The Feynman Technique

Say you want to have a good understanding of a really hard concept in a discipline of your choice. There’s a chance that you may find the theory hard to comprehend as the crux of the matter is lost in translation aka with all the business jargon. The ability to understand and communicate these complex ideas in a simple way is what the Feynman technique addresses.

This method was developed by Richard Feynman when he was a student at Princeton. He kept a notebook of concepts and theories that he did not understand and spent time breaking down each process and understanding its parts individually, while looking for contradictory details in the theory. The technique essentially comprises of four parts as follows:

1. Pick the concept or theory you wish to learn

The first step in the Feynman technique is to identify what concept or theory you want to learn and list out everything that you know about the topic in a notebook. This could be any concept, under any discipline.

For instance, if you want to learn more about the game theory, your first step would be to write down all the existing (even limited) information that you have on the topic. Any new information about the theory from various other sources can be added to the notebook. For the game theory, you can start by writing down the definition of the concept and any information about the theory that you may have come across (for example prisoner’s dilemma…).

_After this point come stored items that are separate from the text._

-- ==== Sys2Proof/Machine/QueueProgram.lean ====
section
/-! DEFINITION. Queue programs (R375 to R379): PROGRAM, ILAUNCH and the operations of a prologue. -/

namespace Sys2Proof.Machine

/-! Words (R375). -/

def qpOp (w : DWord) : Nat := (BitVec.extractLsb' 56 8 w).toNat
def qpD (w : DWord) : KReg := Fin.ofNat 16 (BitVec.extractLsb' 52 4 w).toNat
def qpA (w : DWord) : KReg := Fin.ofNat 16 (BitVec.extractLsb' 48 4 w).toNat
def qpB (w : DWord) : KReg := Fin.ofNat 16 (BitVec.extractLsb' 44 4 w).toNat
def qpWin (w : DWord) : Fin 4 := Fin.ofNat 4 (BitVec.extractLsb' 44 2 w).toNat
def qpZero (w : DWord) : Nat := (BitVec.extractLsb' 32 12 w).toNat
def qpImm (w : DWord) : BitVec 32 := BitVec.extractLsb' 0 32 w
/-- HWR's and HRD's field. -/
def qpOff (w : DWord) : BitVec 8 := BitVec.extractLsb' 0 8 w
def qpSize (w : DWord) : Fin 4 := Fin.ofNat 4 (BitVec.extractLsb' 8 2 w).toNat
def qpArgK (w : DWord) : Fin 8 := Fin.ofNat 8 (BitVec.extractLsb' 0 3 w).toNat

/-- The word of an operation. -/
def qpWord (op : Nat) (d a b : KReg) (imm : BitVec 32) : DWord :=
  BitVec.ofNat 8 op ++ BitVec.ofNat 4 d.val ++ BitVec.ofNat 4 a.val ++ BitVec.ofNat 4 b.val ++ 0#12 ++ imm
def qpWinReg (w : Fin 4) : KReg := ⟨w.val, by omega⟩
def qpField (off : BitVec 8) (size : Fin 4) : BitVec 32 := BitVec.ofNat 32 (off.toNat + 256 * size.val)
def qpArgImm (k : Fin 8) : BitVec 32 := BitVec.ofNat 32 k.val

/-! Verification (R377). -/

/-- Which of d, a, b and imm an operation uses; `none` for no operation. -/
def qpUses (op : Nat) : Option (Bool × Bool × Bool × Bool) :=
  match op with
  | 0x01 | 0x02 | 0x03 | 0x20 => some (false, false, false, false)
  | 0x04 | 0x05 | 0x19 | 0x1E | 0x1F => some (true, false, false, true)
  | 0x06 => some (true, true, false, false)
  | 0x0F => some (true, true, false, true)
  | 0x14 | 0x15 | 0x16 | 0x17 => some (true, true, true, true)
  | 0x18 => some (false, true, false, true)
  | 0x1A => some (true, false, false, false)
  | 0x1B | 0x1C | 0x1D => some (false, true, true, true)
  | n => if (0x07 ≤ n ∧ n ≤ 0x0E) ∨ (0x10 ≤ n ∧ n ≤ 0x13) then some (true, true, true, false) else none

/-- The operation writes k[d]. -/
def qpWrites (op : Nat) : Bool :=
  match op with
  | 0x16 | 0x17 => false
  | _ => (qpUses op).any (·.1)

def qpBranches (op : Nat) : Bool := op == 0x1B || op == 0x1C || op == 0x1D || op == 0x1E

/-- The word at index `i` passes. -/
def qpWordOk (windows : List (Nat × Nat × Bool)) (words : List DWord) (i : Nat) (w : DWord) : Bool :=
  let op := qpOp w
  match qpUses op with
  | none => false
  | some (d, a, b, m) =>
    let imm := (qpImm w).toInt
    let target := (i : Int) + imm
    (d || (qpD w).val == 0) && (a || (qpA w).val == 0) && (b || (qpB w).val == 0) && (m || (qpImm w).toNat == 0) &&
      qpZero w == 0 &&
      (!(decide (0x14 ≤ op ∧ op ≤ 0x17)) || (decide ((qpB w).val < windows.length) &&
        (decide (op < 0x16) || (windows.getD (qpB w).val (0, 0, false)).2.2))) &&
      (!(op == 0x18 || op == 0x19) ||
        (decide ((qpImm w).toNat < 1024) && (qpOff w).toNat % 2 ^ (qpSize w).val == 0)) &&
      (op != 0x1F || decide ((qpImm w).toNat < 8)) &&
      (!qpBranches op || decide (0 ≤ target ∧ target < words.length)) &&
      (!(op == 0x1B || op == 0x1C || op == 0x1D) || decide (0 ≤ imm)) &&
      (op != 0x1E || (decide (imm < 0) &&
        ((words.drop target.toNat).take (i - target.toNat)).all fun x => !(qpWrites (qpOp x) && qpD x == qpD w)))

/-- A window table entry is in order (R375). -/
def windowOk (e : List Byte) : Bool := decide (8 ≤ bytesAt e 8 4 ∧ bytesAt e 8 4 ≤ 2 ^ 20 ∧ bytesAt e 0xC 4 < 2)

/-- The first thing that the program fails on: a window's number (log entry 47), or a word's index. -/
def programBad (table : List (List Byte)) (windows : List (Nat × Nat × Bool)) (words : List DWord) : Option Nat :=
  match table.zipIdx.find? fun e => !windowOk e.1 with
  | some e => some e.2
  | none => (words.zipIdx.find? fun w => !qpWordOk windows words w.2 w.1).map (·.2)

/-- The signature of a protected context's program verifies (R422; log entry 22). A fault of its read is answered as the front
end's. -/
def State.signatureOk (s : State) (x : Queue) (c : Context) (sig : Nat) (msg : List Byte) :
    Except (XFault × Nat) Bool × State :=
  match c.programKey with
  | none => (.ok false, s)
  | some key =>
    if sig = 0 then (.ok false, s)
    else match s.queueLoad x sig Slh.signatureBytes with
      | (.error e, s) => (.error e, s)
      | (.ok b, s) => (.ok (Slh.verifies key (sha256 msg) b), s)

/-- The window table of a PROGRAM packet, its windows, and its words, from the bytes read. -/
def programTable (p tab : List Byte) : List (List Byte) := (List.range (bytesAt p 0x20 8)).map fun k => (tab.drop (16 * k)).take 16
def programWindows (table : List (List Byte)) : List (Nat × Nat × Bool) :=
  table.map fun e => (bytesAt e 0 8, bytesAt e 8 4, bitsOf (bytesAt e 0xC 4) 0 1 == 1)
def programWords (p code : List Byte) : List DWord :=
  (List.range (bytesAt p 0x10 4)).map fun k => BitVec.ofNat 64 (bytesAt code (8 * k) 8)

/-- PROGRAM (R369, R377, R422). -/
def State.programPacket (s : State) (q : Nat) : Option State :=
  s.issuePacket q 8 fun x p s =>
    let c := (s.context x.ctx).getD (Context.blank x.ctx)
    let fault (f : XFault × Nat) (s : State) : Option State := some (s.queueFault q x.ctx f.1 .load f.2)
    match s.queueLoad x (bytesAt p 8 8) (8 * bytesAt p 0x10 4) with
    | (.error f, s) => fault f s
    | (.ok code, s) =>
      match s.queueLoad x (bytesAt p 0x18 8) (16 * bytesAt p 0x20 8) with
      | (.error f, s) => fault f s
      | (.ok tab, s) =>
        let windows := programWindows (programTable p tab)
        let words := programWords p code
        match programBad (programTable p tab) windows words with
        | some k => some (s.haltQueue q 0x07 k)
        | none =>
          let load (s : State) : State :=
            (s.modQueue q fun x => { x with slots := x.slots.set (Fin.ofNat 16 (bytesAt p 0x14 1)) (some ⟨windows, words⟩) }).finishPacket q
          if !c.protect then some (load s)
          else match s.signatureOk x c (bytesAt p 0x28 8) (code ++ tab) with
            | (.error f, s) => fault f s
            | (.ok false, s) => some (s.haltQueue q 0x07 (2 ^ 64 - 1))
            | (.ok true, s) => some (load (s.modContext x.ctx fun c => { c with measured := c.measured ++ [sha256 code] }))
def execProgram (q : Nat) (s : State) : Host.Outcome State Fault Refusal := .next ((s.programPacket q).getD s)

2. Teach or explain the concept in your own words to someone else

As you approach the second step in the Feynman technique, you would have gathered plenty of information on the subject (in this case game theory). Read through the information you have written down and try to understand the concept as best you can because this step involves teaching it to someone else.

But before you explain the concept, analyze the information in parts, this can also mean re-writing some of the information in your own words to have a better understanding. When explaining the concept, think of it as explaining to a child who has no background in what the concept is about. Hence, you need to use simple words (no jargon) and keep the information concise and to the point- children have a low attention span.

3. Identify any areas in your explanation that you can improve on

Now that you’ve explained the concept to someone else, it is likely that you will find a few areas in the theory that you can learn and improve on. So it’s back to the books to do additional research on certain concepts and breaking the data down further until you understand them completely. The goal is to make the information as simple as possible because that’s what the Feynman technique is all about.

4. Restructure the information and use examples as needed

The information you collected from various sources in the first step of the Feynman technique is essentially a puzzle that you need to solve.

Once you have identified the gaps in your information in step 3, your next move is to fill in these gaps to complete the puzzle. Think of your concept as a story and pretend that you are narrating it to a friend or co-worker.

When you say the information out loud, it can help identify the missing pieces and form new thought processes. Alternatively, you can use examples to simplify your learnings and add an element of creativity.

the feynman technique safal niveshak

(Image credits: Safal Niveshak)

Also read:

Conclusion

The Feynman technique aims to simplify complex learnings by breaking them down into smaller parts.

The technique can help you understand pretty much any concept or theory known to man and it helped Feynman amass large amounts of knowledge at a very young age. The trick is to break down any concept into a form so simple, that even a child would be able to comprehend the information. Albert Einstein famously said ‘if you can’t explain it simply, you don’t understand it well enough.’